Only the lines of the data below from the one with "frameTxn hour minute i = positionTxn" through the one with "(hi : ControlInv s) (he" are wanted. Repeat them exactly.

▶ THE DATA
--- START ---

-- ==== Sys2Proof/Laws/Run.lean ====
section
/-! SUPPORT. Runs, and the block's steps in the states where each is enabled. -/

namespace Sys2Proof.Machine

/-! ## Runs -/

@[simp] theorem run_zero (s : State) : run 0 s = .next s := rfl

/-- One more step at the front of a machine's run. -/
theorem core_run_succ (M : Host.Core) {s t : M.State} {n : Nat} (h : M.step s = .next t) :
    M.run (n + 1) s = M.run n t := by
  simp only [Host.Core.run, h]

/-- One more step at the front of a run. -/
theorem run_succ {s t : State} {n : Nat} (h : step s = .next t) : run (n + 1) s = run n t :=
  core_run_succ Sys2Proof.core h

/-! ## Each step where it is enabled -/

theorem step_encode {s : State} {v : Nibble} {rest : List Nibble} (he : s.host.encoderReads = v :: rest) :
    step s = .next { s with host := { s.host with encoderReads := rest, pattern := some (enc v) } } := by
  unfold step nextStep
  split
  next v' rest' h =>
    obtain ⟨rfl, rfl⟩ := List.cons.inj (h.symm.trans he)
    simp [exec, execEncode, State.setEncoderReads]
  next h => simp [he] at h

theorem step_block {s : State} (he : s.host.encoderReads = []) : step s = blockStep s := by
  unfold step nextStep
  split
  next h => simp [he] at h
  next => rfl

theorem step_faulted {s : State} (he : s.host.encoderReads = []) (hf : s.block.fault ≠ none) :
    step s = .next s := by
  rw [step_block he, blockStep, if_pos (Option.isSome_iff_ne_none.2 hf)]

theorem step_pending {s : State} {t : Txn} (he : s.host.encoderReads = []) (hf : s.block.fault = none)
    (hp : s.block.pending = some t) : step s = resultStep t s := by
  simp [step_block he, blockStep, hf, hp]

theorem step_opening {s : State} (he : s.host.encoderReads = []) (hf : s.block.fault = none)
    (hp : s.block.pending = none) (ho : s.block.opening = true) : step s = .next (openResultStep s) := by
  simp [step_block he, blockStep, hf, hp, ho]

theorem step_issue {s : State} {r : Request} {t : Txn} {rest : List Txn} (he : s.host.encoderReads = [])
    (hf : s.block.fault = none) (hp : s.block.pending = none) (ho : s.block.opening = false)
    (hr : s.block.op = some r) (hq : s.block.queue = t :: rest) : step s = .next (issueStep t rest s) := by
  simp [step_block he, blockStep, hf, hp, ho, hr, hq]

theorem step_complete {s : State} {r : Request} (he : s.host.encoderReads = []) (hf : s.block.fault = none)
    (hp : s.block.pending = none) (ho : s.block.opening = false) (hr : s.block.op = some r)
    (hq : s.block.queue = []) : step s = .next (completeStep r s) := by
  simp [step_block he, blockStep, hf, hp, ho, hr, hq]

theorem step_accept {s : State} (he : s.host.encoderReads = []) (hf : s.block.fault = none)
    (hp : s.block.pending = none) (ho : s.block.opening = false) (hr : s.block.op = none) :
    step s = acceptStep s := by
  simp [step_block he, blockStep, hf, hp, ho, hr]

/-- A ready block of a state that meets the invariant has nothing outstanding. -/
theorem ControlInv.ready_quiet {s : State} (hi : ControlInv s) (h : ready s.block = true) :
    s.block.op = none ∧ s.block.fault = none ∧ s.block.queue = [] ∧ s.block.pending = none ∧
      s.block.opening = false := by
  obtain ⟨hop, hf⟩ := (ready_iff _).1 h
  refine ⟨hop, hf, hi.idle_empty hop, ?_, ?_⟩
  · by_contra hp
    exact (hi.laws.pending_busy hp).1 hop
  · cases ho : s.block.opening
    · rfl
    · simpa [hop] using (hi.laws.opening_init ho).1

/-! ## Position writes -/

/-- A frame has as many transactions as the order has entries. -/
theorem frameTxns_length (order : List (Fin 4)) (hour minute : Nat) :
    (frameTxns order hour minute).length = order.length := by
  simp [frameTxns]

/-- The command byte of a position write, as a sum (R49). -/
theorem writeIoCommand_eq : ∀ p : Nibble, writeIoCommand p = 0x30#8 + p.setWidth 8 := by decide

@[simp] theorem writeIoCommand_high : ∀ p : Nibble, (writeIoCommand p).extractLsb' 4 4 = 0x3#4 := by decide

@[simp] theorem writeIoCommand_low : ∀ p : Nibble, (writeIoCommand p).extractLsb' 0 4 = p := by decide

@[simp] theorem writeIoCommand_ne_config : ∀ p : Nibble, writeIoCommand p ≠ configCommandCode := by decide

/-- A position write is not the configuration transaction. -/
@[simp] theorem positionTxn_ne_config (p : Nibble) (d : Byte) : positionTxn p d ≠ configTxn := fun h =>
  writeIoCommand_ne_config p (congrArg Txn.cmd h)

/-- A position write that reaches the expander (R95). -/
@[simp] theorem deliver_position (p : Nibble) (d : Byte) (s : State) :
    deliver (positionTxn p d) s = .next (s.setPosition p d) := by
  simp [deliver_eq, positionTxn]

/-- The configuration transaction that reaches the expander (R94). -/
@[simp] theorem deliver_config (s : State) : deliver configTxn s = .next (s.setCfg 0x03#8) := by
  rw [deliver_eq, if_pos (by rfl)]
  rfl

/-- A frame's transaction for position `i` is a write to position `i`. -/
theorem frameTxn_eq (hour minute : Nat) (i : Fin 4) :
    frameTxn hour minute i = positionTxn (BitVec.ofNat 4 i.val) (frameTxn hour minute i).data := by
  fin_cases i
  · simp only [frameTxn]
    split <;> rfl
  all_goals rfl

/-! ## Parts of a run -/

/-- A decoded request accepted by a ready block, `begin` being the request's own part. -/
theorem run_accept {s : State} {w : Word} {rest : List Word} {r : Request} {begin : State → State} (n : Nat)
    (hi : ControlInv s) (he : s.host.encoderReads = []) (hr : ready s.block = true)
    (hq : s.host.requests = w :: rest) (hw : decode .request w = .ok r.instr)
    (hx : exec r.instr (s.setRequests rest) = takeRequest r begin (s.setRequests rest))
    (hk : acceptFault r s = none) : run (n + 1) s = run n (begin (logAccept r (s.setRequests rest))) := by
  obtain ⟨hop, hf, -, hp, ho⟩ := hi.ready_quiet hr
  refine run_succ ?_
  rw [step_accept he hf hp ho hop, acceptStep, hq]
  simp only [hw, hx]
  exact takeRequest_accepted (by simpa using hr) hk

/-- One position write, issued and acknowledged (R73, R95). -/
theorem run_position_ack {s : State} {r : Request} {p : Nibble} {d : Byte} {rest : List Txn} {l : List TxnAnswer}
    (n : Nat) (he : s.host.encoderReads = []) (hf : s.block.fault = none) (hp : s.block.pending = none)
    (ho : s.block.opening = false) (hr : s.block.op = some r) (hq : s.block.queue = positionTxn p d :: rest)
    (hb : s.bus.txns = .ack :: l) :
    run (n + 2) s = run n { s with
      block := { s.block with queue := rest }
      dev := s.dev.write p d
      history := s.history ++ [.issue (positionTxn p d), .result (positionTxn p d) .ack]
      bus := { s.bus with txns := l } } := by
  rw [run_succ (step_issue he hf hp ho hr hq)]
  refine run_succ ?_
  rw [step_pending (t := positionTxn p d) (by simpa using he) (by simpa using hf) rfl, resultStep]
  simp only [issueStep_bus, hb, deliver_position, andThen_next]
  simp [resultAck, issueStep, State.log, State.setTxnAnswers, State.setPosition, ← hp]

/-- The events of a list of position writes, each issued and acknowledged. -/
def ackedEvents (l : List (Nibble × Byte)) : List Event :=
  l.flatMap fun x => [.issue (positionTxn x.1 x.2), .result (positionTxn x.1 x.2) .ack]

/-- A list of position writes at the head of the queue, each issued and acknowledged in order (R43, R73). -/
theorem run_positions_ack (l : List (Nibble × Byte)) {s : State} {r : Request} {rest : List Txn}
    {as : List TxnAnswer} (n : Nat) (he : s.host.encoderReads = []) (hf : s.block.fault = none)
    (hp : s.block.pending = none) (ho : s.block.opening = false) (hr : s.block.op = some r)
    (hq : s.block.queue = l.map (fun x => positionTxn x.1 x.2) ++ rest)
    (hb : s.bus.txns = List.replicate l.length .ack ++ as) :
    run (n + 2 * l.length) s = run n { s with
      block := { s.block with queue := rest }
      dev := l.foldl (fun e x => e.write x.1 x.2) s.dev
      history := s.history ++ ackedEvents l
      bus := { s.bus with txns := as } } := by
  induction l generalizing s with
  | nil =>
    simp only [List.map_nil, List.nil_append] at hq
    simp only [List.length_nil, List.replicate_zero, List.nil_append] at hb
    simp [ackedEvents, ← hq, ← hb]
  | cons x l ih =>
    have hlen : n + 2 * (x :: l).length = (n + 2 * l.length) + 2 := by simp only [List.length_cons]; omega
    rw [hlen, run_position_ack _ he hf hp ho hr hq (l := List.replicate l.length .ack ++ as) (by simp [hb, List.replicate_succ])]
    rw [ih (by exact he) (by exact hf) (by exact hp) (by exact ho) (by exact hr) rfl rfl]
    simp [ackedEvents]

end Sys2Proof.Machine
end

--- END ---

▶ RESULT
    frameTxn hour minute i = positionTxn (BitVec.ofNat 4 i.val) (frameTxn hour minute i).data := by
  fin_cases i
  · simp only [frameTxn]
    split <;> rfl
  all_goals rfl

/-! ## Parts of a run -/

/-- A decoded request accepted by a ready block, `begin` being the request's own part. -/
theorem run_accept {s : State} {w : Word} {rest : List Word} {r : Request} {begin : State → State} (n : Nat)
    (hi : ControlInv s) (he : s.host.encoderReads = []) (hr : ready s.block = true)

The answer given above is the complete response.